→ **Aim of the exercise**:
Beneath this instruction is a listing. Transcribe from it only the stretch from the line with "(∀ p x, NMap.find" through the line with "(t.part p).counted = (if", both end lines included, exactly as written.

--------------------

-- ==== Sys2Proof/Machine/Equinox.lean ====
section
/-!
DEFINITION. The Equinox (R33, Table 1.4): the commit of the state bits, what is handed to trace and to the Vector Port, the sequencers,
the hazard budget (R206), and the stop at a target (R184).
-/
namespace Sys2Proof.Machine

/-- The state bits whose committed value has changed by the commit and the loads of an Equinox, by BP and address (R33, R416). -/
def Cluster.changed (x : Cluster) : List TrcEnt :=
  (x.before.filter (fun e => decide (NMap.get false x.vs e.1 ≠ e.2))).map (fun e => .state (e.1 / 4096) (e.1 % 4096) (!e.2))

/-- What a cluster hands over: its probes by step and BP, and its changed state bits (R421). -/
def Cluster.handed (x : Cluster) (c : Nat) : Handed :=
  ⟨c, (sortBy (fun e f => decide (e.1 * 128 + e.2.1 ≤ f.1 * 128 + f.2.1)) x.probes).map (fun e => .probe e.1 e.2.1 e.2.2), x.changed⟩

/-- STATE_BIT_COMMIT (R50): every state bit takes its next value. -/
def Cluster.commit (x : Cluster) : Cluster :=
  { x with
    vs := x.next.foldl (fun m e => NMap.set false m e.1 e.2) x.vs
    before := x.next.map (fun e => (e.1, NMap.get false x.vs e.1))
    next := [] }

/-- A cluster has handed over what it held for trace. -/
def Cluster.handedOver (x : Cluster) : Cluster := { x with before := [], probes := [] }

/-- PROBE_HANDOFF (R33, R59): action 6 sees the results of action 3, so what a DC hands to trace waits for the transfers that its Equinox made due. -/
def Block.handOff (b : Block) (p : Nat) : Block :=
  let x := b.part p
  match x.hand with
  | none => b
  | some (n, ts, iv) =>
    if x.clusters.any (fun c => (b.clu c).sp.due) then b
    else
      let b1 := b.trcEquinox p n iv ts (x.clusters.map (fun c => (b.clu c).handed c))
      (forEach x.clusters b1 (fun c y => y.modClu c Cluster.handedOver)).modPart p (fun y => { y with hand := none })

/-- STATE_PORT_TRANSFER (R72, R75). -/
def execStatePortTransfer (c : ClusterId) (s : State) : Host.Outcome State Fault Refusal :=
  s.run (fun b => match b.cluPart c.toNat with
    | some p => if (b.part p).state = .running then ((b.spTransfer p c.toNat).handOff p).spStop p else b
    | none => b)

/-- HAZARD_BUDGET_CHECK (R206) of cluster c for a DC with n slip steps of the causes of index 2 to 6. -/
def Block.budgetCheck (b : Block) (c n : Nat) : Block :=
  let lim := b.fld (r1 .HZ_BUDGET c) F.HZ_BUDGET_BUDGET
  if lim ≠ 0xFFFF ∧ lim < n then
    ((b.wrapFld (r1 .HZ_OVER c) ⟨0, 32⟩ 1).modClu c (fun x => { x with overSeen := true })).raiseIf (!(b.clu c).overSeen) (192 + groupOf c)
  else b

/-- The word engines begin the next DC at word 0. -/
def Block.wePcZero (b : Block) (c : Nat) : Block := forEach (List.range 4) b (fun k x => x.clrFld (r2 .WE_PC c k) F.WE_PC_PC)

/-- A cluster at the Equinox beside the commit: state port, sentinel, word engines, sequencer. -/
def Block.eqxClu (b : Block) (slips c : Nat) : Block := ((((b.budgetCheck c slips).spEquinox c).sentAdvance c).wePcZero c).seqStep c

/-- The partition's counter moves on to the next DC, whose step 0 has not begun. -/
def Block.nextDc (b : Block) (p : Nat) (ts : Stamp) : Block :=
  b.modPart p (fun x => { x with
    dc := x.dc + 1, step := 0, dcp := .start, dcSlip := 0, firstDc := false, eqxAt := ts })

/-- FREEZE_TARGET_STOP (R184, R413): a target of DC n, or a step break after step L − 1, stops the partition; a state-port transfer that is due comes first. -/
def Block.eqxStop (b : Block) (p n : Nat) : Block :=
  let x := b.part p
  let t := BitVec.ofNat 32 n
  if x.target = some t ∨ x.brkStop then
    let b1 := if x.target = some t then b.meet p t else b
    if b.spBusy p then b1.modPart p (fun y => { y with stopAfter := true }) else b1.enterFrozen p
  else b.pathDownStop p

/-- The actions of Table 1.4 for the Equinox that closes the running DC of partition p. -/
def Block.equinoxNow (b : Block) (p : Nat) : Block :=
  let x := b.part p
  let n := x.dc.toNat
  let ts := b.now
  let b1 := forEach x.clusters b (fun c y => y.modClu c Cluster.commit)
  let smp := b1.vptSample p
  let b2 := (b1.emitRest p).nextDc p ts
  let b3 := forEach x.clusters b2 (fun c y => y.eqxClu x.dcSlip c)
  let hit := x.clusters.any (fun c => bitAt (b3.tseq c) 7)
  let b4 := ((b3.noteHit p n hit).modPart p (fun y => { y with hand := some (n, ts, (stampUnits ts - stampUnits x.eqxAt) / 65536) })).handOff p
  (b4.vptEquinox p n smp).eqxStop p n

/-- EQUINOX (R33): due when the END step has executed; an abort that waited for it stops the partition instead (R186, R78). -/
def Block.equinox (b : Block) (p : Nat) : Block :=
  let x := b.part p
  if x.state = .running ∧ x.dcp = .eqx then
    let b1 := b.settle p
    if (b1.part p).state ≠ .running then b1 else if x.abortPend then b1.abortStop p else b1.equinoxNow p
  else b

/-- EQUINOX. -/
def execEquinox (p : PartNo) (s : State) : Host.Outcome State Fault Refusal := s.run (·.equinox p.toNat)

end Sys2Proof.Machine
end

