-- ==== Sys2Proof/Machine/Dispatch.lean ====
section
/-!
DEFINITION. What each command does: one meaning for each constructor.
-/
namespace Sys2Proof.Machine
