-- ==== Sys2Proof/Certificates/Slice0/Obligations.lean ====
section
/-!
DEFINITION. The statements about the model, one definition each.
-/
open Sys2Proof Sys2Proof.Machine

/-- For every command c, queue q and module b: the step of the state whose queue is c followed by q is exec of c on the state with the queue q. (The queue is the model's, log entry 4.) -/
def Obligations.StepRunsFrontCommand : Prop :=
  ∀ (c : Instr) (q : List Instr) (b : Block), step ⟨c :: q, b⟩ = exec c ⟨q, b⟩

/-- For every command and every state, exec answers a next state (never a fault, never a refusal) in which the queue is the one it was given. -/
def Obligations.EveryCommandAnswersAndKeepsTheQueue : Prop :=
  ∀ (c : Instr) (s : State), ∃ t, exec c s = .next t ∧ t.pending = s.pending

/-- On an empty queue a step answers a next state with an empty queue. Before the root PLL has locked nothing changes; afterwards, with no packet in the meshes or held at a terminal and no word-engine result in flight or deferred operation in a cluster, the count of CTL_CLK cycles grows by one, the time counter, while it runs, advances by two TIME_CLK edges (R287), TDU_TICK by one in every 250th cycle (R338), a partition FROZEN counts eight more STEP_CLK cycles, the wait timer of a waiting partition counts, but while it pauses only towards its bound (R177, R269), the time without a Vector Port frame grows for each partition when none is sent (R446), and so does the time for which the conditions of R348 hold, and cluster, link and memory contents, the DMA channels and the configuration engine stay as they are. That a cycle passes only on an empty queue is the model's choice (log entry 4). -/
def Obligations.IdleStepIsOneControlClock : Prop :=
  ∀ b : Block, ∃ t, step ⟨[], b⟩ = .next ⟨[], t⟩ ∧
    (b.pw.phase = .por ∨ b.pw.phase = .lock → t = b) ∧
    (b.pw.phase = .boot ∨ b.pw.phase = .ready → b.noc.tx = [] → b.noc.fly = [] → b.noc.inq = [] →
      (∀ c, (b.clu c).flight = [] ∧ (b.clu c).deferred = [] ∧ (b.clu c).defRun = false) →
      t.pw.ctl = b.pw.ctl + 1 ∧
      t.time = (if b.timeRuns then (b.time + 2 * b.edgeLen).toNat else b.time) ∧
      (b.tdu.sub + 1 < 250 → t.reg (r0 .TDU_TICK) = b.reg (r0 .TDU_TICK) ∧ t.tdu.sub = b.tdu.sub + 1) ∧
      (250 ≤ b.tdu.sub + 1 → t.reg (r0 .TDU_TICK) = b.reg (r0 .TDU_TICK) + 1 ∧ t.tdu.sub = 0) ∧
      t.tdu.calm = (if t.quiet then b.tdu.calm + 1 else 0) ∧
      (∀ p x, NMap.find b.parts p = some x → (t.part p).frozenFor = (if x.state = .frozen then x.frozenFor + 8 else x.frozenFor) ∧
        (t.part p).held = (if x.waiting then x.held + 1 else x.held) ∧
        (t.part p).counted = (if x.waiting && !b.waitPaused p then x.counted + 1 else x.counted) ∧ (b.vpt.tx = [] → (t.part p).vptIdle = x.vptIdle + 1)) ∧
      (∀ c, t.clu c = b.clu c) ∧ t.links = b.links ∧ t.dma = b.dma ∧ t.prog = b.prog ∧ t.cfg = b.cfg ∧ t.streams = b.streams ∧ b.sameMem t)

/-- At reset no command waits, POR_N is low, no partition, cluster or link holds anything, no far-memory or scratchpad byte is listed, the fault log and the message queues are empty, every register reads the reset value of its line, and CTL_ID reads 0x4C320200 (stepping B0, log entry 6). -/
def Obligations.ResetState : Prop :=
  State.reset.pending = [] ∧ State.reset.b.pw.phase = .por ∧ State.reset.b.parts = [] ∧ State.reset.b.clus = [] ∧ State.reset.b.links = [] ∧
    State.reset.b.far = [] ∧ State.reset.b.ssp.bytes = [] ∧ State.reset.b.out = [] ∧ State.reset.b.flt.unacked = 0 ∧
    (∀ k, State.reset.b.reg k = k.name.info.reset) ∧ State.reset.b.reg (r0 .CTL_ID) = 0x4C320200#32

/-- The module at reset is Sound: register file and byte memories in canonical form, CTL_ID at its value, and the bounds of the fault log, the audit log, the Vector Port queue and the microsecond counter. (The canonical form is the model's.) -/
def Obligations.ResetIsSound : Prop :=
  State.reset.b.Sound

--------------------

→ **Your response**:
      (∀ p x, NMap.find b.parts p = some x → (t.part p).frozenFor = (if x.state = .frozen then x.frozenFor + 8 else x.frozenFor) ∧
        (t.part p).held = (if x.waiting then x.held + 1 else x.held) ∧
        (t.part p).counted = (if x.waiting && !b.waitPaused p then x.counted + 1 else x.counted) ∧ (b.vpt.tx = [] → (t.part p).vptIdle = x.vptIdle + 1)) ∧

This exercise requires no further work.